### What the task requires
Please return every line in the following data that includes the string "answers".

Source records
= Beginning of Section =
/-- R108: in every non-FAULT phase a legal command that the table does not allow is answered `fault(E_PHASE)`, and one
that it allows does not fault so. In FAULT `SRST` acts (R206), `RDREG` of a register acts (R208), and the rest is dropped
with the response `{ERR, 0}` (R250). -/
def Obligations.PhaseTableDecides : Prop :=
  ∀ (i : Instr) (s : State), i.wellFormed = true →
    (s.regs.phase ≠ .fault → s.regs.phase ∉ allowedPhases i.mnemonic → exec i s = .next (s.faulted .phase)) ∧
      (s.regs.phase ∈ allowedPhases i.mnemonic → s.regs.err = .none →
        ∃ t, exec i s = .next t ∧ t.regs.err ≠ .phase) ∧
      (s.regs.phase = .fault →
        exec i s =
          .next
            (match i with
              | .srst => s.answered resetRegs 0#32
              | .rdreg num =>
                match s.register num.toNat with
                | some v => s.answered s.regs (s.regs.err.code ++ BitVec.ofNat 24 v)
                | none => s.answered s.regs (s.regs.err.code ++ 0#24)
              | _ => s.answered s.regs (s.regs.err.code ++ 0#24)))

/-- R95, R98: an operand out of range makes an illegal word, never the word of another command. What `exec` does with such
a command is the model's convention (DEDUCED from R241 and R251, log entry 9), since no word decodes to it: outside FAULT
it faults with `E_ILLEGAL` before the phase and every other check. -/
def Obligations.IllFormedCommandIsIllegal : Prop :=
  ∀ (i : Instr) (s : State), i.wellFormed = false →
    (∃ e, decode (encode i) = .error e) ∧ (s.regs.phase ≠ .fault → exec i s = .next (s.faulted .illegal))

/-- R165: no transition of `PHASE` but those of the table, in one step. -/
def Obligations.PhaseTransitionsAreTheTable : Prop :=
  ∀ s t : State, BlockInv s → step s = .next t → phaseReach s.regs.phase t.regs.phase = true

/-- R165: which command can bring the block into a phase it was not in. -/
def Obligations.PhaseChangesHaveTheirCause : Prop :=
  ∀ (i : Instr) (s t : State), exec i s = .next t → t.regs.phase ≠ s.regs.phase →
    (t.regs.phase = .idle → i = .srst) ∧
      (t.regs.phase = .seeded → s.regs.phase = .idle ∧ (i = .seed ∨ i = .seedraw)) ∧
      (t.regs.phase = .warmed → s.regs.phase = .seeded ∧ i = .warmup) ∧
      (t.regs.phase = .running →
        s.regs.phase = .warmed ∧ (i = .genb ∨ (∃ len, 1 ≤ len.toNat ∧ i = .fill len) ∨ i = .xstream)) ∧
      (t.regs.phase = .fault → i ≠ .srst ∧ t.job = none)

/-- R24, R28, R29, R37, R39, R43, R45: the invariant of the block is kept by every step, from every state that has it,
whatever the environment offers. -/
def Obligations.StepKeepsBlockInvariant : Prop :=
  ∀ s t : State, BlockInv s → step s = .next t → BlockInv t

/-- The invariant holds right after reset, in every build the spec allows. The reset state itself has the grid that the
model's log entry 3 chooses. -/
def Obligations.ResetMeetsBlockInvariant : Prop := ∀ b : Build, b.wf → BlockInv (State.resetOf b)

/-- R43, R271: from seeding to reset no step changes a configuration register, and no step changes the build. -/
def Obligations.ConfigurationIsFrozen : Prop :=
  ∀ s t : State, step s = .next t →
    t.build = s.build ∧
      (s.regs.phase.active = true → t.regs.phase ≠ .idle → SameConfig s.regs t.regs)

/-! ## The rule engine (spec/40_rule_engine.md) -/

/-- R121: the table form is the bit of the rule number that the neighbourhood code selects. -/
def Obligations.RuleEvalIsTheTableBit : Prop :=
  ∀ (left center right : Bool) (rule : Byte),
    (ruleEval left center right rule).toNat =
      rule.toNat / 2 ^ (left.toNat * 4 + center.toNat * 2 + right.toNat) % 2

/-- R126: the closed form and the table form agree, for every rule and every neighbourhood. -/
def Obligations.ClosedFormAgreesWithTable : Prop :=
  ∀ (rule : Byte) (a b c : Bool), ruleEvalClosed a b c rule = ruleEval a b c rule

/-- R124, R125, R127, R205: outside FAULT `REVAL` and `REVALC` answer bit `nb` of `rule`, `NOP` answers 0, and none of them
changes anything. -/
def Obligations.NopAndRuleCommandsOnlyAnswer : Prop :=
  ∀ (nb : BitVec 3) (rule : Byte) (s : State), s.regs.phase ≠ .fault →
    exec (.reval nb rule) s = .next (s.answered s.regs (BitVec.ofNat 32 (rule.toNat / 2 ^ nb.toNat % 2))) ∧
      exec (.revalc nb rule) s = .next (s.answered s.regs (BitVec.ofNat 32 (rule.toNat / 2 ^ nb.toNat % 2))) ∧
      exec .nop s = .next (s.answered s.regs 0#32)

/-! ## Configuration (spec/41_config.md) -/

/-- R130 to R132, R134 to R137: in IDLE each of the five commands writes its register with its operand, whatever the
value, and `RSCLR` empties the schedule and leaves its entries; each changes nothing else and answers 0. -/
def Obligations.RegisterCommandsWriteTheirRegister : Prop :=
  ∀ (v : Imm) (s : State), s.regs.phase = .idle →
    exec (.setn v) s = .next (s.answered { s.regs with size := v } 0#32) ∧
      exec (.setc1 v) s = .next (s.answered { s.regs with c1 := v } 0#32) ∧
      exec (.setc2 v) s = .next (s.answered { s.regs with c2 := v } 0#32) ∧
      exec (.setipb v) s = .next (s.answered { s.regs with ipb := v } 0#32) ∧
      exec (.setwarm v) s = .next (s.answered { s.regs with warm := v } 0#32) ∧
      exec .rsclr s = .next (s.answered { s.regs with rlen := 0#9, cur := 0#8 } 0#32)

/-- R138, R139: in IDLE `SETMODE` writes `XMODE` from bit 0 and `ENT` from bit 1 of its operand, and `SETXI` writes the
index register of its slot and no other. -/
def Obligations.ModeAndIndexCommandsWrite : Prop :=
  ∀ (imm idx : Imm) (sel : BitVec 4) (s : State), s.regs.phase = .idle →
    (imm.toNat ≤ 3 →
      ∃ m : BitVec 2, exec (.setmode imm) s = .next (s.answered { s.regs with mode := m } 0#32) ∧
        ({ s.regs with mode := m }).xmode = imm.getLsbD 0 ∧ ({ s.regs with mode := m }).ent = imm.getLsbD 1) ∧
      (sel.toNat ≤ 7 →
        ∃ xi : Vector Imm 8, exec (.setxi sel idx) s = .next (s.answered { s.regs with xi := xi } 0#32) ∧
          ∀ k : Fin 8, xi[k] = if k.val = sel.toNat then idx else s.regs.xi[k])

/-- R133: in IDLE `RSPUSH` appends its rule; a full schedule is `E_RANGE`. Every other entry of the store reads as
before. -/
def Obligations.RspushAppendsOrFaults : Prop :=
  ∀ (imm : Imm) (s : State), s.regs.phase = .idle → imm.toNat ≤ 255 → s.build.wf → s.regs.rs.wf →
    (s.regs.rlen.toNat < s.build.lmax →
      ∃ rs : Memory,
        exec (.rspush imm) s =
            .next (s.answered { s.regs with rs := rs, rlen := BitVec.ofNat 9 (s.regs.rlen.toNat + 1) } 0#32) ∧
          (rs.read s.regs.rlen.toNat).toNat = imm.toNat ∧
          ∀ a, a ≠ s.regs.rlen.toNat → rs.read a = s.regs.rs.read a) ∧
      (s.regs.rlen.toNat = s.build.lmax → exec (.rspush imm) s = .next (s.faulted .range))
= End of Section =
### Written response
/-- R124, R125, R127, R205: outside FAULT `REVAL` and `REVALC` answer bit `nb` of `rule`, `NOP` answers 0, and none of them
value, and `RSCLR` empties the schedule and leaves its entries; each changes nothing else and answers 0. -/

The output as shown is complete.